Recorded data
################

-- ==== Sys2Proof/Machine/Gazetteer.lean ====
section
/-! DEFINITION. The Gazetteer (R180 to R190): keys, buckets, lookup, the learn arbiter, station moves, eviction, promotion, aging
and the host window. -/

namespace Sys2Proof.Machine

/-! ### Entries (R181) -/

/-- A field of an entry. -/
def entF (e : BitVec 256) (lsb width : Nat) : Nat := (e.toNat >>> lsb) % 2 ^ width

/-- An entry with one field replaced. -/
def setEntF (e : BitVec 256) (lsb width v : Nat) : BitVec 256 :=
  let m : BitVec 256 := BitVec.ofNat 256 ((2 ^ width - 1) <<< lsb)
  (e &&& ~~~m) ||| (BitVec.ofNat 256 ((v % 2 ^ width) <<< lsb) &&& m)

def entType (e : BitVec 256) : Nat := entF e 254 2
def entStatic (e : BitVec 256) : Bool := entF e 253 1 == 1
def entFrozen (e : BitVec 256) : Bool := entF e 252 1 == 1
def entOwner (e : BitVec 256) : Nat := entF e 243 5
def entAge (e : BitVec 256) : Nat := entF e 224 16
def entMoves (e : BitVec 256) : Nat := entF e 216 8
def entEpoch (e : BitVec 256) : Nat := entF e 208 8
def entKey (e : BitVec 256) : Nat := entF e 112 96

/-- The destination of an entry: kind and index. -/
def entDest (e : BitVec 256) : Nat × Nat := (entF e 109 3, entF e 91 18)

/-- DEST_KIND, DEST, XGEM and DATA: what a learn supplies (R184). -/
def entBody (e : BitVec 256) : Nat := entF e 0 112

/-- A learned entry (R185): dynamic, not frozen, its window starting now. -/
def learned (ty owner age key body : Nat) : BitVec 256 :=
  setEntF (setEntF (setEntF (setEntF (setEntF (setEntF 0 254 2 ty) 243 5 owner) 224 16 age) 208 8 age) 112 96 key) 0 112 body

/-! ### Buckets (R182) -/

/-- The primary bucket and the overflow bucket of a key, taken as 12 bytes in network order. -/
def bucketH1 (key : Nat) : Nat := crc32c (beBytes key 12) % 2 ^ 24
def bucketH2 (key : Nat) : Nat := crc32 (beBytes key 12) % 2 ^ 18

def prim (s : State) (i : Nat) : BitVec 256 := tget dentry s.cls.prim i
def ovf (s : State) (i : Nat) : BitVec 256 := tget dentry s.cls.ovf i
def ovfCnt (s : State) (b : Nat) : Nat := tget dzero s.cls.ovfCnt b

/-- Where an entry stands: in the overflow store or not, and its number there. -/
abbrev Loc := Bool × Nat

def entAt (s : State) (l : Loc) : BitVec 256 := if l.1 then ovf s l.2 else prim s l.2

/-- Write an entry in its place. -/
def putEnt (s : State) (l : Loc) (e : BitVec 256) : State :=
  if l.1 then { s with cls := { s.cls with ovf := tset dentry s.cls.ovf l.2 e } }
  else { s with cls := { s.cls with prim := tset dentry s.cls.prim l.2 e } }

def setOvfCnt (s : State) (b n : Nat) : State := { s with cls := { s.cls with ovfCnt := tset dzero s.cls.ovfCnt b n } }

/-- The slots of a primary bucket and of an overflow bucket, in slot order. -/
def primSlots (b : Nat) : List Loc := (List.range 4).map (fun j => (false, 4 * b + j))
def ovfSlots (b : Nat) : List Loc := (List.range 8).map (fun j => (true, 8 * b + j))

/-- Does a slot hold this key? -/
def holdsKey (s : State) (key ty : Nat) (l : Loc) : Bool := entType (entAt s l) == ty && entKey (entAt s l) == key

/-- Find a key (R183): the primary bucket first; the overflow bucket when the primary one counts entries there. -/
def locate (s : State) (key ty : Nat) : Option Loc :=
  ((primSlots (bucketH1 key)).find? (holdsKey s key ty)).or
    (if ovfCnt s (bucketH1 key) = 0 then none else (ovfSlots (bucketH2 key)).find? (holdsKey s key ty))

/-- Bring ENTRIES_USED and OVF_USED up to date. -/
def showUsed (s : State) : State :=
  let n := fun (t : Tbl (BitVec 256)) => (t.filter (fun e => entType e.2 != 0)).length
  setFld (setFld s pgGZT GZT_ENTRIES_USED (n s.cls.prim + n s.cls.ovf)) pgGZT GZT_OVF_USED (n s.cls.ovf)

/-- The current epoch. -/
def ageNow (s : State) : Nat := fld s pgGZT GZT_AGE_NOW

/-- The owner that a key's prefix names (R189): of the bridge domain, or of the port entry. -/
def keyOwner (s : State) (key ty : Nat) : Nat :=
  let x := key / 2 ^ 78
  if ty = 1 then tget dzero s.cls.domain (x % 65536)
  else xpOwner s (x / 8192) (tget XpEntry.init s.pon.xp x)

/-! ### Lookup (R183) -/

/-- An entry as it is read: slot 0 of a primary bucket shows OVF_CNT (R181). -/
def shownEnt (s : State) (l : Loc) : BitVec 256 :=
  let e := entAt s l
  if !l.1 && l.2 % 4 == 0 then setEntF e 248 4 (ovfCnt s (l.2 / 4)) else e

/-- A lookup with its counts; while GZT_EN is 0 every lookup misses (R190). -/
def gztLookup (s : State) (key ty : Nat) : State × Option Loc :=
  let s1 := bump s pgGZT GZT_C_LOOKUPS 1
  if !active s pgGZT GZT_GZT_EN then (s1, none)
  else
    let hitPrim : Bool := (primSlots (bucketH1 key)).any (holdsKey s key ty)
    let s2 := if !hitPrim && ovfCnt s (bucketH1 key) != 0 then bump s1 pgGZT GZT_C_OVF_READS 1 else s1
    match locate s key ty with
    | some l => (bump s2 pgGZT GZT_C_HITS 1, some l)
    | none => (s2, none)

/-! ### Promotion (R187) -/

/-- The overflow entries of primary bucket b that may be promoted: not static, and not the old copy of an earlier promotion. -/
def promotable (s : State) (b : Nat) : List Nat :=
  (s.cls.ovf.filter (fun e => entType e.2 != 0 && !entStatic e.2 && bucketH1 (entKey e.2) == b &&
    !s.cls.reloc.any (fun r => r.slot == e.1))).map (·.1)

/-- A primary slot of bucket b was freed (R187): when the overflow store holds an entry of b, one of them, picked by the free value,
is copied there and OVF_CNT falls; the old copy stands until the guard ends. -/
def promote (s : State) (b slot : Nat) : State :=
  if ovfCnt s b = 0 then s
  else
    let l := promotable s b
    match l[freeVal s % max 1 l.length]? with
    | none => s
    | some o =>
      let s1 := setOvfCnt (putEnt (drawFree s) (false, slot) (ovf s o)) b (ovfCnt s b - 1)
      { s1 with cls := { s1.cls with reloc := s1.cls.reloc ++ [⟨b, o, (now s).fineIndex + 32 * finePerGt⟩] } }

/-- The old copy of a promotion goes, and its lock (R187). -/
def endReloc (s : State) (r : Reloc) : State :=
  let s1 := putEnt s (true, r.slot) 0
  showUsed (bump { s1 with cls := { s1.cls with reloc := s1.cls.reloc.erase r } } pgGZT GZT_C_RELOCATIONS 1)

/-- Is this place the old copy of a promotion, which its guard keeps (R187)? -/
def oldCopy (s : State) (l : Loc) : Bool := l.1 && s.cls.reloc.any (fun r => r.slot == l.2)
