-- ==== Sys2Proof/Machine/Microcode.lean ====
section
/-! DEFINITION. The microword (R148 to R155): its fields, the operands, the two ALUs, the units it issues to and what each field of a
word does. A word acts field by field; its ALUs act first, and what sequences it comes last (R152). -/

namespace Sys2Proof.Machine

/-! ### Fields of a word (R151) -/

def mw (w : BitVec 160) (lsb width : Nat) : Nat := (w.toNat >>> lsb) % 2 ^ width

def mwNext (w : BitVec 160) : Nat := mw w 146 14
def mwSeq (w : BitVec 160) : Nat := mw w 142 4
def mwWait (w : BitVec 160) : Nat := mw w 136 6
def mwPol (w : BitVec 160) : Bool := mw w 135 1 == 1
def mwSafe (w : BitVec 160) : Bool := mw w 134 1 == 1
def mwAluA (w : BitVec 160) : Nat := mw w 126 8
def mwAluB (w : BitVec 160) : Nat := mw w 118 8
def mwSrcA (w : BitVec 160) : Nat := mw w 111 7
def mwSrcB (w : BitVec 160) : Nat := mw w 104 7
def mwSrcC (w : BitVec 160) : Nat := mw w 97 7
def mwDstA (w : BitVec 160) : Nat := mw w 91 6
def mwDstB (w : BitVec 160) : Nat := mw w 85 6
def mwImm (w : BitVec 160) : Nat := mw w 61 24
def mwMem (w : BitVec 160) : Nat := mw w 51 10
def mwMemOp (w : BitVec 160) : Nat := mw w 59 2
def mwTbl (w : BitVec 160) : Nat := mw w 48 3
def mwTblWord (w : BitVec 160) : Nat := mw w 43 5
def mwBank (w : BitVec 160) : Nat := mw w 41 2
def mwCip (w : BitVec 160) : Nat := mw w 37 4
def mwBpm (w : BitVec 160) : Nat := mw w 33 4
def mwTmq (w : BitVec 160) : Nat := mw w 29 4
def mwHdr (w : BitVec 160) : Nat := mw w 26 3
def mwHdrOfs (w : BitVec 160) : Nat := mw w 19 7
def mwCnt (w : BitVec 160) : Nat := mw w 17 2
def mwCntBlock (w : BitVec 160) : Nat := mw w 11 6
def mwEvt (w : BitVec 160) : Nat := mw w 5 6
def mwFlg (w : BitVec 160) : Nat := mw w 3 2
def mwFlag (w : BitVec 160) : Nat := mw w 0 3

/-- The word of a bank at an address. -/
def csWord (s : State) (k : Nat) (b : Bool) (a : Nat) : BitVec 160 :=
  tget dword (if b then (cluster s k).bankB else (cluster s k).bankA) a

/-- The word at a context's address. -/
def wordOf (s : State) (c : CtxId) : BitVec 160 := csWord s c.k (ctx s c).bank (ctx s c).pc

/-! ### Reserved encodings (R151 to R154, R168, R180, R226) -/

def badSrc (n : Nat) : Bool := 114 ≤ n
def badDst (n : Nat) : Bool := 44 ≤ n && n ≤ 62

/-- The Gazetteer key that a word asks for (R180): 1 to 9 bytes, key type 1 or 2. -/
def badKeyForm (w : BitVec 160) : Bool :=
  let n := mwImm w % 16
  let ty := mwImm w / 64 % 4
  2 ≤ mwTbl w && mwTbl w ≤ 5 && (ty == 0 || ty == 3 || n == 0 || 9 < n)

/-- Does a word use a reserved encoding, or an operation of another role? A reserved SEQ faults when the word is sequenced, after its
fields have acted (R152). -/
def illegalWord (s : State) (k : Nat) (w : BitVec 160) : Bool :=
  let macLen := mwImm w % 256
  (44 ≤ mwWait w && mwWait w ≤ 55) || 0x16 ≤ mwAluA w % 64 || 0x16 ≤ mwAluB w % 64 ||
  badSrc (mwSrcA w) || badSrc (mwSrcB w) || badSrc (mwSrcC w) || badDst (mwDstA w) || badDst (mwDstB w) ||
  8 ≤ mwCip w || 7 ≤ mwBpm w || 6 ≤ mwTmq w || mwHdr w == 7 || badKeyForm w ||
  (1 ≤ mwCip w && mwCip w ≤ 3 && (macLen == 0 || 128 < macLen)) ||
  ((mwCip w == 3 || mwCip w == 7 || mwTmq w == 5) && roleOf s k != 2)

/-- Does a word issue to a unit on which the context has a request outstanding (R155)? -/
def nests (x : Ctx) (w : BitVec 160) : Bool :=
  (mwMemOp w != 0 && x.mem != .idle) || (mwTbl w != 0 && x.tbl != .idle) || (mwCip w != 0 && x.cip != .idle) ||
  (mwBpm w != 0 && x.bpm != .idle) || (mwTmq w != 0 && x.tmq != .idle)

/-! ### Operands (R148, R153) -/

/-- A byte of the header window; 0 beyond its 128 bytes. -/
def Ctx.hwByte (x : Ctx) (i : Nat) : Nat := if 128 ≤ i then 0 else (tget dzero x.hw (i / 4) >>> (8 * (3 - i % 4))) % 256

/-- An operand (R153). -/
def operand (s : State) (c : CtxId) (imm n : Nat) : Nat :=
  let x := ctx s c
  if n < 32 then tget dzero x.gp n
  else if n < 64 then tget dzero x.hw (n - 32)
  else if n < 96 then tget dzero x.lr (n - 64)
  else if n < 104 then tget dzero (cluster s c.k).sh (n - 96)
  else match n with
    | 104 => imm
    | 105 => unsignedOf 64 (signedOf 24 imm)
    | 107 => x.prevA
    | 108 => x.prevB
    | 109 => x.loop
    | 110 => x.pkt.src * 2 ^ 32 + x.pkt.seq
    | 111 => (frame s % 65536) * 2 ^ 23 + (now s).tick * 256 + (now s).fine
    | 112 => x.pkt.len
    | 113 => x.pkt.handle.getD 0
    | _ => 0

################

> _TASK_
In the entries above, the lines between the one holding "GZT_C_HITS 1, some l)" and the one holding "def promotable (s", inclusive, are to be printed exactly as written, and those alone.

> _ANSWER FOR THE TASK_
    | some l => (bump s2 pgGZT GZT_C_HITS 1, some l)
    | none => (s2, none)

/-! ### Promotion (R187) -/

/-- The overflow entries of primary bucket b that may be promoted: not static, and not the old copy of an earlier promotion. -/
def promotable (s : State) (b : Nat) : List Nat :=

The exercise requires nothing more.